Thursday, September 20, 2012

Writing for fun and profit

About 2 months ago, we stopped taking the local paper, the Durham Herald.  This was actually a big decision for me and my husband, since we had been regular subscribers for 30 years.  So, we ignored the last bill.  After delivering the paper for a couple of weeks past our "subscription renew" date, one morning the front walk was empty.  About a week later, we got a bill for $12 for those last weeks of unpaid delivery.  Then, today, we got a letter with an offer to resubscribe at a new, improved rate, plus a questionnaire asking why we had let our subscription lapse.

Hallelujah, a chance at last to articulate what has been making me crazy for the past few years. 

I understand that newspapers, especially and specifically local ones, have really suffered with the change to electronic media.  They've been swallowed up by large corporations.  They've lost the local staff, folks who actually knew something about the city and the region.  They've lost advertising because of the economic downturn and because they can no longer brag about their wonderful subscriber base.  There's a generation of people to whom an actual daily newspaper is fast becoming a quaint relic of "olden times", right up there with paying bills by writing a check and sending it through the US Mail.  With a stamp.

Fighting these tentacles of change is, I'm certain, really hard, really disheartening, and probably destined to not turn out well.  But gosh, if I were in the newspaper business, I would die trying to save my honorable profession.  I'd use every trick I could possibly conjure to lure new subscribers and keep old ones happy.  I'd have a live person answering the telephone, and not one of those heinous computerized "press 1, press 2" option trees.  I'd make sure the folks delivering my papers to customers got an education in little things like actually putting the paper within reach of the front door, and making sure it was properly protected from the elements.  I'd give subscribers perks that were not available to others.  I'd do everything I could to make a subscription seem attractive, affordable, and absolutely essential in order to get one's fingers on Durham's pulse.

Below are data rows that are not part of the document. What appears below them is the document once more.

/-- Lines that a core's L2 holds, or has asked for, outside its write-back buffer. -/
def l2Lines (s : State) (c : CoreId) : List Line :=
  (s.coh.l2.filter fun p => p.1 / 2 ^ 46 = c.val && !(match p.2.st with | .miA | .oiA | .eiA | .siA | .iiA => true | _ => false)).map
    fun p => BitVec.ofNat 46 p.1
/-- A core evicts a line: PutM, PutO or PutE from the write-back buffer, S silently (Table 11.4). -/
def evictLine (c : CoreId) (l : Line) (s : State) : State :=
  let x := l2Get s c l
  let put := fun (st : L2St) (m : MsgHead → Instr) => withNo (fun n s => schedNow (m ⟨l, n⟩) (setL2 c l { x with st := st, no := n } s)) s
  match x.st with
  | .m => put .miA (fun h => .putm c h x.data x.poison)
  | .o => put .oiA (fun h => .puto c h x.data x.poison)
  | .e => put .eiA (.pute c)
  | .s => setL2 c l {} s
  | _ => s
/-- Room for a line in a core's L2 of 2 MiB, 32,768 lines: of a full one a line is evicted (R25). -/
def l2Room (c : CoreId) (s : State) : State :=
  if s.coh.l2.length < 32768 then s
  else
    let ls := l2Lines s c
    if ls.length < 32768 then s
    else match ls[Config.l2Victim s.fresh % ls.length]? with
      | some v => useFree (evictLine c v s)
      | none => s

/-- A miss sends a request, with the number of its transaction. -/
def missLine (c : CoreId) (l : Line) (m : MsgHead → Instr) (x : L2Line) (s : State) : State :=
  withNo (fun n s => schedNow (m ⟨l, n⟩) (setL2 c l { x with no := n } s)) s
/-- A cached load of a line: a hit returns the data, a miss sends GetS, a line in transition is tried again on the next
cycle. -/
def loadLine (c : CoreId) (a : CoreAccess) (l : Line) (s : State) : State :=
  let x := l2Get s c l
  match x.st with
  | .m | .o | .e | .s => emit (if x.poison then .coreExc c true else .coreData c x.data) s
  | .i => missLine c l (.gets c) { st := .isD } (l2Room c s)
  | _ => sched (s.cyc + 1) (.coreLoad c a) s

/-- A cached store of the bytes `be` of a line: a hit in M or E writes, O and S ask for permission, I for the line. -/
def storeLine (c : CoreId) (a : CoreAccess) (v : LineData) (l : Line) (d : LineData) (be : BitVec 64) (s : State) : State :=
  let x := l2Get s c l
  match x.st with
  | .m | .e =>
    setL2 c l { x with st := .m, data := mergeLine x.data d be, poison := x.poison && be ≠ BitVec.allOnes 64 } s
  | .o => missLine c l (.upg c) { x with st := .omA, got := 0, want := none, wait := some (be, d) } s
  | .s => missLine c l (.upg c) { x with st := .smA, got := 0, want := none, wait := some (be, d) } s
  | .i => missLine c l (.getm c) { st := .imAd, wait := some (be, d) } (l2Room c s)
  | _ => sched (s.cyc + 1) (.coreStore c a v) s

/-- The part of an access that lies in one line (an access does not pass the end of its line). -/
def accessLen (a : CoreAccess) : Nat := min a.bytes (64 - a.addr % 64)

/-- CORE_LOAD: an uncached load becomes a Peek; LR and atomics need a cacheable page. -/
def execCoreLoad (c : CoreId) (a : CoreAccess) (s : State) : Host.Outcome State Fault Refusal :=
  .next (cohOnly s (
    if coreIdle s c then s
    else if a.uncached then
      (if a.atomic then emit (.coreExc c false) s else withNo (fun n => schedNow (.peek (corePort c) ⟨addrLine a.addr, n⟩)) s)
    else loadLine c a (addrLine a.addr) s))

/-- CORE_STORE: byte k of `v` is byte k stored; an uncached store of a whole line becomes a Place, any other a Merge. -/
def execCoreStore (c : CoreId) (a : CoreAccess) (v : LineData) (s : State) : Host.Outcome State Fault Refusal :=
  let l := addrLine a.addr
  let o := a.addr % 64
  let d := bytesLine (zeros o ++ (lineBytes v).take (accessLen a))
  let be := beOf o (accessLen a)
  .next (cohOnly s (
    if coreIdle s c then s
    else if a.uncached then
      (if a.atomic then emit (.coreExc c false) s
      else if be = BitVec.allOnes 64 then withNo (fun n => schedNow (.place (corePort c) ⟨l, n⟩ ⟨d, false⟩)) s
      else withNo (fun n => schedNow (.merge (corePort c) ⟨l, n⟩ ⟨d, false⟩ be)) s)
    else storeLine c a v l d be s))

But most of all, I'd respect my customers--who are, after all, READERS--by making sure my newspaper was the best edited daily record I could possibly produce.  And oh, how the Durham Herald has woefully, miserably failed in that respect.  I can forgive a lot of things but not poor writing.  Over the last year, breakfast with the Herald has become a sport for my husband and me.  We each used to take a section of the paper and use a red Sharpie to circle grammatical errors, misspellings, or just plain big old mistakes.  (Whoever identified the fewest mistakes was the one who had to get up and refill both coffee cups.)  Not one day ever went by when the marker was not wielded. 

My all-time least favorite trick, though was the "Disappearing Article".  These were articles which were purchased from the wire services and reprinted in the Herald.  I have no problem with this as a concept; it keeps reporters, somewhere, writing, and it affords local readers information on national and international affairs that would be otherwise unavailable to them if they had to depend on the resources of the local press.  Almost every day, though, I used to find a good article about, say, the war in Afghanistan, or some explanation of one of the finer points of economics, I would get all settled in, and the article would JUST STOP.  As in, the editors just printed what they had room for, and to hell with the rest of the article.  Often I would end up going to the computer and looking up the article on the Associated Press website, just so I could read the rest of it.

How insulting to readers!  Did someone think nobody would notice?  Or that we don't care?  What could possibly be the justification for such a ridiculous decision?  I imagine access to reprints of AP articles is not free, that papers pay a subscription or membership fee.  So why bother to pay the fee and print only half, or a third, or a tenth of the article?  As many times as this particular scenario happened, it left me with the indelible impression that the Herald was basically using the AP stories as filler, to take up the space left over after all the advertisements were laid out.  And I just couldn't stand it another day. 

If the management of the Herald can convince me that they've really changed, I'll try again, because in fact I miss the daily local newspaper.  We subscribe to The Wall St. Journal even though I find their right-leaning editorial opinions offensive.  Skipping the op-ed page keeps my blood pressure under control.  But it's an incredibly well-written paper, which never insults the intelligence of its readers with misspellings, mislabeled photographs, or truncated articles.  And somehow they manage to get it to my door six days a week for $100/year.  Of course the owner, Rupert Murdoch, is subsidizing the paper to make sure it stays important and viable, and I get it that the Herald can't afford to lose millions of dollars a year.  Really, I'm not asking them to compete with The Wall St. Journal.  I'm just asking them to be the best local paper they can be.....but apparently, that's too much to ask.